Scan the records below for the line with "d .. | .fsqrt d .." and the line with "def Instr.notOnService : Instr → Bool". Repeat those two lines and every line between them exactly, and nothing else.

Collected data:

--------------------------------------------------

/-- The A-slot instructions with an immediate field that an extension widens (R76). -/
def Instr.takesExt : Instr → Bool
  | .addi .. | .lea .. | .movi .. | .movhi .. | .addpc .. | .cmpi .. | .br .. | .jmp .. | .call .. | .loop ..
  | .ld .. | .st .. | .ldw .. | .ldc .. | .stf .. | .ste .. | .fest .. | .feq .. | .lrw .. | .sch .. | .rcan .. => true
  | _ => false

/-- SIG, beside which an extension raises cause 0x0A (R114). -/
def Instr.isSig : Instr → Bool
  | .sig .. => true
  | _ => false

/-- The general register an instruction names as a destination (R16, R108, R123, R132, R171). -/
def Instr.gdest : Instr → Option Reg
  | .add d .. | .sub d .. | .mul d .. | .mulh d .. | .mulhn d .. | .div d .. | .divn d .. | .rem d .. | .remn d ..
  | .and d .. | .andn d .. | .or d .. | .xor d .. | .shl d .. | .shr d .. | .shra d .. | .rol d .. | .min d ..
  | .max d .. | .minn d .. | .maxn d .. | .mov d .. | .clz d .. | .ctz d .. | .popc d .. | .sextS8 d ..
  | .sextS16 d .. | .sextS32 d .. | .zextN8 d .. | .zextN16 d .. | .zextN32 d .. | .addi d .. | .lea d .. | .movi d ..
  | .movhi d .. | .addpc d .. | .sel d .. | .fadd d .. | .fsub d .. | .fmul d .. | .fma d .. | .fdiv d .. | .fsqrt d ..
  | .fmin d .. | .fmax d .. | .fclass d .. | .fcvt d .. | .loop d .. | .crr d .. | .crx d .. | .ld d .. | .ldw d ..
  | .ldc d .. | .lrw d .. | .sch d .. | .tfirst d .. | .wlpop d .. | .rrec d .. | .tstate d .. | .tsetStop d ..
  | .tsetRun d .. | .tsetSetpc d .. | .tresumeRetry d .. | .tresumeSkip d .. | .tresumeGo d .. | .tresumeStop d ..
  | .tkill d .. | .tkillLaunch d .. | .fltrd d .. | .snuffDefine d .. | .snuffFence d .. | .snuffRelease d ..
  | .snuffRead d .. | .errlog d .. | .mbxwait d .. | .preempt d .. | .savectx d .. | .restctx d .. => some d
  | .call .. | .callr .. => some 28
  | .vclaim d _ | .vext d .. | .mcap d .. | .mrd _ d .. => some d
  | _ => none

/-- The instructions a service core does not hold: the copies and the matrix group (R455, cause 0x0E). -/
def Instr.notOnService : Instr → Bool
  | .cpy .. | .cpys .. | .cpyd .. | .mma .. | .mmaz .. | .mclr .. | .mrd .. | .mst .. | .mfmt .. | .mscale ..
  | .mcap .. | .msend .. | .mwait .. | .rmap .. => true
  | _ => false

/-- The cause a slot raises by itself, on a service core or not (R85). -/
def slotCause (svc : Bool) : Except Cause Instr → Option Cause
  | .error c => some c
  | .ok i => if svc && i.notOnService then some .notHeld else none

/-- The bundle-level cause (slot field 2) that the bits of the bundle raise (R16, R76, R114). -/
def bundleCause (a v : Instr) (ext : Bool) : Option Cause :=
  if ext && a.isSig then some .range
  else if ext && !a.takesExt then some .extension
  else if a.gdest.isSome && a.gdest == v.gdest then some .twoDestinations
  else none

--------------------------------------------------

#### Response box:
  | .movhi d .. | .addpc d .. | .sel d .. | .fadd d .. | .fsub d .. | .fmul d .. | .fma d .. | .fdiv d .. | .fsqrt d ..
  | .fmin d .. | .fmax d .. | .fclass d .. | .fcvt d .. | .loop d .. | .crr d .. | .crx d .. | .ld d .. | .ldw d ..
  | .ldc d .. | .lrw d .. | .sch d .. | .tfirst d .. | .wlpop d .. | .rrec d .. | .tstate d .. | .tsetStop d ..
  | .tsetRun d .. | .tsetSetpc d .. | .tresumeRetry d .. | .tresumeSkip d .. | .tresumeGo d .. | .tresumeStop d ..
  | .tkill d .. | .tkillLaunch d .. | .fltrd d .. | .snuffDefine d .. | .snuffFence d .. | .snuffRelease d ..
  | .snuffRead d .. | .errlog d .. | .mbxwait d .. | .preempt d .. | .savectx d .. | .restctx d .. => some d
  | .call .. | .callr .. => some 28
  | .vclaim d _ | .vext d .. | .mcap d .. | .mrd _ d .. => some d
  | _ => none

/-- The instructions a service core does not hold: the copies and the matrix group (R455, cause 0x0E). -/
def Instr.notOnService : Instr → Bool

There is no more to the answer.